I saw us through his eyes: dust motes floating in a shaft of sunlight that stabbed through the rusted-out roof of a barn. He was as likely to swipe his hand through us and watch us scatter as he was to turn and walk away from this particular hole-in-the-roof byproduct. Or maybe sneeze us all into the great outdoors, where we would go whirling off in a dozen different directions, lost in lonely oblivion, never to come together again.

By our standards, he was mad. Utterly and completely mad. But every now and then, he surfaced and walked a fine line of sanity. It never lasted long.
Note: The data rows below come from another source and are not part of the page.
theorem metWindows_keeps {T : List Part} {s0 : State} {s : State} {skips : List (Nat × Nat)} (hs : Keeps T s0 s)
    (hT : [.met] ⊆ T) :
    Keeps T s0 (State.metWindows s skips) := by
  delta State.metWindows
  extract_lets +onlyGivenNames y1
  extract_lets +onlyGivenNames y2
  refine keeps_ite ?_ ?_
  · refine metCloseWins_keeps ?_ (List.Subset.trans (by decide) hT)
    exact hs
  · exact hs

theorem metShort_keeps {T : List Part} {s0 : State} {s : State} (hs : Keeps T s0 s)
    (hT : [.met] ⊆ T) :
    Keeps T s0 (State.metShort s) := by
  delta State.metShort
  refine metCloseWins_keeps ?_ (List.Subset.trans (by decide) hT)
  exact hs

theorem metFrameEnd_keeps {T : List Part} {s0 : State} {s : State} (hs : Keeps T s0 s)
    (hT : [.regs, .tbl, .items, .icu, .evr, .met] ⊆ T) :
    Keeps T s0 (State.metFrameEnd s) := by
  delta State.metFrameEnd
  extract_lets +onlyGivenNames y1
  have hy1 : Keeps T s0 y1 := by
    unfold y1
    refine keeps_foldl ?_ (fun a e ha => ?_)
    · exact hs
    · refine keeps_foldl ?_ (fun a e ha => ?_)
      · exact ha
      · refine modInput_keeps ?_ (List.Subset.trans (by decide) hT)
        exact ha
  extract_lets +onlyGivenNames y2
  have hy2 : Keeps T s0 y2 := by
    unfold y2
    refine keeps_foldl ?_ (fun a e ha => ?_)
    · exact hy1
    · extract_lets +onlyGivenNames y3
      extract_lets +onlyGivenNames y4
      have hy4 : Keeps T s0 y4 := by
        unfold y4
        refine metPtMod_keeps ?_ (List.Subset.trans (by decide) hT)
        exact ha
      refine keeps_ite ?_ ?_
      · refine intMod_keeps ?_ (List.Subset.trans (by decide) hT)
        refine bump_keeps ?_ (List.Subset.trans (by decide) hT)
        exact hy4
      · exact hy4
  refine metMod_keeps ?_ (List.Subset.trans (by decide) hT)
  exact hy2

theorem metTick_keeps {T : List Part} {s0 : State} {s : State} {skips : List (Nat × Nat)} (hs : Keeps T s0 s)
    (hT : [.tbl, .met] ⊆ T) :
    Keeps T s0 (State.metTick s skips) := by
  delta State.metTick
  extract_lets +onlyGivenNames y1
  have hy1 : Keeps T s0 y1 := by
    unfold y1
    refine metWindows_keeps ?_ (List.Subset.trans (by decide) hT)
    refine metShow_keeps ?_ (List.Subset.trans (by decide) hT)
    exact hs
  extract_lets +onlyGivenNames y2
  refine keeps_ite ?_ ?_
  · refine metMod_keeps ?_ (List.Subset.trans (by decide) hT)
    exact hy1
  · exact hy1

theorem execMeterSave_keeps {T : List Part} {s0 : State} {s : State} (hs : Keeps T s0 s)
    (hT : [.regs, .vis, .met, .metNv] ⊆ T) :
    KeepsO T s0 (execMeterSave s) := by
  delta execMeterSave
  refine keepsO_next ?_
  refine andShown_keeps ?_ ?_ (List.Subset.trans (by decide) hT)
  · exact hs
  · refine keeps_ite ?_ ?_
    · exact hs
    · extract_lets +onlyGivenNames y1
      extract_lets +onlyGivenNames y2
      have hy2 : Keeps T s0 y2 := by
        unfold y2
        refine metMod_keeps ?_ (List.Subset.trans (by decide) hT)
        exact hs
      refine setB_keeps ?_ (List.Subset.trans (by decide) hT)
      refine metNvMod_keeps ?_ (List.Subset.trans (by decide) hT)
      exact hy2

theorem execMeterSaveVerify_keeps {T : List Part} {s0 : State} {ok : Bool} {s : State} (hs : Keeps T s0 s)
    (hT : [.regs, .tbl, .items, .icu, .evr, .met, .metNv] ⊆ T) :
    KeepsO T s0 (execMeterSaveVerify ok s) := by
  delta execMeterSaveVerify
  refine keepsO_next ?_
  split
  · exact hs
  · extract_lets +onlyGivenNames y1
    have hy1 : Keeps T s0 y1 := by
      unfold y1
      refine setB_keeps ?_ (List.Subset.trans (by decide) hT)
      refine metMod_keeps ?_ (List.Subset.trans (by decide) hT)
      exact hs
    refine keeps_ite ?_ ?_
    · refine metNvMod_keeps ?_ (List.Subset.trans (by decide) hT)
      refine wr_keeps ?_ (List.Subset.trans (by decide) hT)
      exact hy1
    · refine raiseEv_keeps ?_ (List.Subset.trans (by decide) hT)
      refine bump_keeps ?_ (List.Subset.trans (by decide) hT)
      exact hy1

theorem restoreAck_keeps {T : List Part} {s0 : State} {s : State} (hs : Keeps T s0 s)
    (hT : [.regs, .met] ⊆ T) :
    Keeps T s0 (restoreAck s) := by
  delta restoreAck
  refine setB_keeps ?_ (List.Subset.trans (by decide) hT)
  refine metMod_keeps ?_ (List.Subset.trans (by decide) hT)
  exact hs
By his standards, we were paper dolls, flat and one-dimensional. Barking mad as far as he was concerned. But every now and then, one of us walked a fine line of sanity. It never lasted long.

Still, all was well. Life was, and change happened.

Me. He thought I was relatively sane. I laughed until I cried, rolling around in his feathers. Because of his imprint inside me? If I was a shining example of my race, we should all be shot.

He showed me things. Took my hand and escorted me into an enormous theater, where I watched an endless play of light and shadows from a prime seat in the front row. He watched me, chin on a fist, from a red crushed-velvet chair in a box near the stage.